Lucretia, Artemisia Gentileschi

Her talent was recognised and she was the first woman invited to the Academia del Disegno. This meant she could buy her own supplies and sign her own contracts without the permission of her husband. It meant independence. She was also awarded a commission to paint an altar which was symbolic of her reaching the pinnacle of a male-dominated mountain. Painting an altar meant she was considered a great artist worthy of painting for the most important and impressionable audience – the public.

Gentileschi did something different with her art, she conveyed women as they really were, not in the idealised form they were meant to aspire to. Her works didn’t simply depict an action from a historical scene – rather her talent captured emotion, thought and the complexities of women.

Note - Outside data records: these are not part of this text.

-- ==== Sys2Proof/Machine/HostSequences.lean ====
section
/-! DEFINITION. The host sequences (43_host_sequences.md): each a list of host lines that runs on the block. -/

namespace Sys2Proof.Machine

/-- Register numbers the sequences write (R39). -/
def regCmd : Nat := 0
def regArgType : Nat := 3
def regArgFid : Nat := 4
def regArgCmd0 : Nat := 5
def regArgCmd1 : Nat := 6
def regArgLen : Nat := 7
def regArgInact : Nat := 8
def regArgTo : Nat := 9
def regMType : Nat := 10
def regMN : Nat := 11
def regMOff (i : Nat) : Nat := 12 + i
def regMVal (i : Nat) : Nat := 16 + i
def regT0 : Nat := 25
def regNow : Nat := 26

/-- `CMD mnemonic` (R109): the line that writes the opcode of a command to register 0. -/
def cmdLine (i : Instr) : HostLine :=
  match encode i with
  | .command c => .wr regCmd c.toNat
  | .wire _ => .wr regCmd 0

/-- `WRBUF` of an operand sequence: its bytes, as many as `ARGBUF` has room for (R35). More than that no operation
encodes (R133), so the bytes left out are read by none (log 29). -/
def bufLine (bytes : List Byte) : HostLine := .wrBuf (bytes.take Config.argCap)

/-- `WR ARG_LEN, n` (R221, R230). The register has 16 bits; a length that does not fit is written as 0xFFFF, for which
ENCODE and SEND_COMMAND answer `ENCODE_TOO_LONG` as R231, R191 and R135 say of every longer one (log 29). -/
def lenLine (n : Nat) : HostLine := .wr regArgLen (min n 0xFFFF)

/-- The lines that send an AT command (first half of R221). -/
def sendLines (c0 c1 : Byte) (param : List Byte) : List HostLine :=
  [.wr regArgFid Config.fidWorkflow.toNat, .wr regArgCmd0 c0.toNat, .wr regArgCmd1 c1.toNat,
   bufLine param, lenLine param.length, cmdLine .sendCommand]

/-- The match registers for an AT response to `c0 c1` with status `st` (R195, R221). -/
def responseLines (c0 c1 st : Byte) : List HostLine :=
  [.wr regMType Config.typeAtResponse.toNat, .wr regMN 3,
   .wr (regMOff 0) 1, .wr (regMVal 0) c0.toNat,
   .wr (regMOff 1) 2, .wr (regMVal 1) c1.toNat,
   .wr (regMOff 2) 3, .wr (regMVal 2) st.toNat]

/-- The match registers for a Modem Status frame with indicator `k` (R195, R226). -/
def statusLines (k : Byte) : List HostLine :=
  [.wr regMType Config.typeModemStatus.toNat, .wr regMN 1, .wr (regMOff 0) 0, .wr (regMVal 0) k.toNat]

/-- The timeouts of a wait (R221). -/
def timeoutLines (timeout : Nat) : List HostLine :=
  [.wr regArgTo timeout, .wr regArgInact Config.tInactPoll]

/-- `AT_QUERY(c0, c1, param, s, timeout)` up to its `WAIT` (R221). -/
def atQuery (c0 c1 : Byte) (param : List Byte) (st : Byte) (timeout : Nat) : List HostLine :=
  sendLines c0 c1 param ++ responseLines c0 c1 st ++ timeoutLines timeout ++ [cmdLine .awaitMatch, .wait]

/-- `IS_SHUT_DOWN(timeout)` (R222). -/
def isShutDown (timeout : Nat) : List HostLine :=
  atQuery Config.charA Config.charI [] Config.statusShutDown timeout ++ [.answer]

/-- `IS_CONNECTED(timeout)` (R223). -/
def isConnected (timeout : Nat) : List HostLine :=
  atQuery Config.charA Config.charI [] Config.statusZero timeout ++ [.answer]

/-- `SHUTDOWN(timeout, reboot)` (R225): the result is discarded. -/
def shutdown (timeout : Nat) (reboot : Bool) : List HostLine :=
  atQuery Config.charS Config.charD [if reboot then 0x01 else 0x00] Config.statusZero timeout

/-- The branch of `SAFE_RESET` taken when the modem is shut down: send "FR" and await no response (R226). -/
def forceReset : List HostLine :=
  [.wr regArgFid Config.fidWorkflow.toNat, .wr regArgCmd0 Config.charF.toNat, .wr regArgCmd1 Config.charR.toNat,
   .wr regArgLen 0, cmdLine .sendCommand]

/-- The last wait of `SAFE_RESET`, its deadline measured from `t_start` (R226). -/
def awaitWatchdog (timeout : Nat) : List HostLine :=
  statusLines Config.watchdogReset ++ timeoutLines timeout ++ [.wrKept regT0, cmdLine .awaitMatchT0, .wait]

/-- `SAFE_RESET(timeout)` (R226, R227): inner calls measure from their own start, the last wait from `t_start`. -/
def safeReset (timeout : Nat) : List HostLine :=
  [.rd regNow, .keep]
    ++ atQuery Config.charA Config.charI [] Config.statusShutDown timeout
    ++ [.skipUnlessMatched (forceReset.length + 1)]
    ++ forceReset ++ [.skip (shutdown timeout true).length]
    ++ shutdown timeout true
    ++ awaitWatchdog timeout

/-- `BUILD_TCP_FRAME` (R230): the frame is appended to `ENCOUT`, or, for more than 0xFFF3 bytes of data, ENCODE answers
`ENCODE_TOO_LONG` (R231). -/
def buildTcpFrame (address : BitVec 32) (destPort sourcePort : Half) (protocol options : Byte) (data : List Byte) :
    List HostLine :=
  [bufLine (tcpPayload address destPort sourcePort protocol options data),
   .wr regArgType Config.typeTxRequest.toNat, lenLine (11 + data.length), cmdLine .cmdEncode]

end Sys2Proof.Machine
end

Despite being a woman in a man’s world, Gentileschi’s storytelling held her in high esteem in her day. Then we forgot about her for 300 years. This is thought to be because many art history scholars were men, writing about men, for men. Gentileschi came back into the public eye around 1970 as feminism heightened. Just like reading a newspaper, looking at art requires keeping in mind whose lens one is looking through. Just as we interpret art individually, so does each artist interpret life. 

Gentileschi painted heroines of the bible and of history. She retold their stories with a new focus on the strength their actions would have required. Her works, rife with empathy, rage and power at a time when these women were often depicted tranquilly adorned with vacant expressions, as though posing - their courage act a pretence. Gentileschi made her protagonists actions real and their own, something new and visceral for the women of her day. 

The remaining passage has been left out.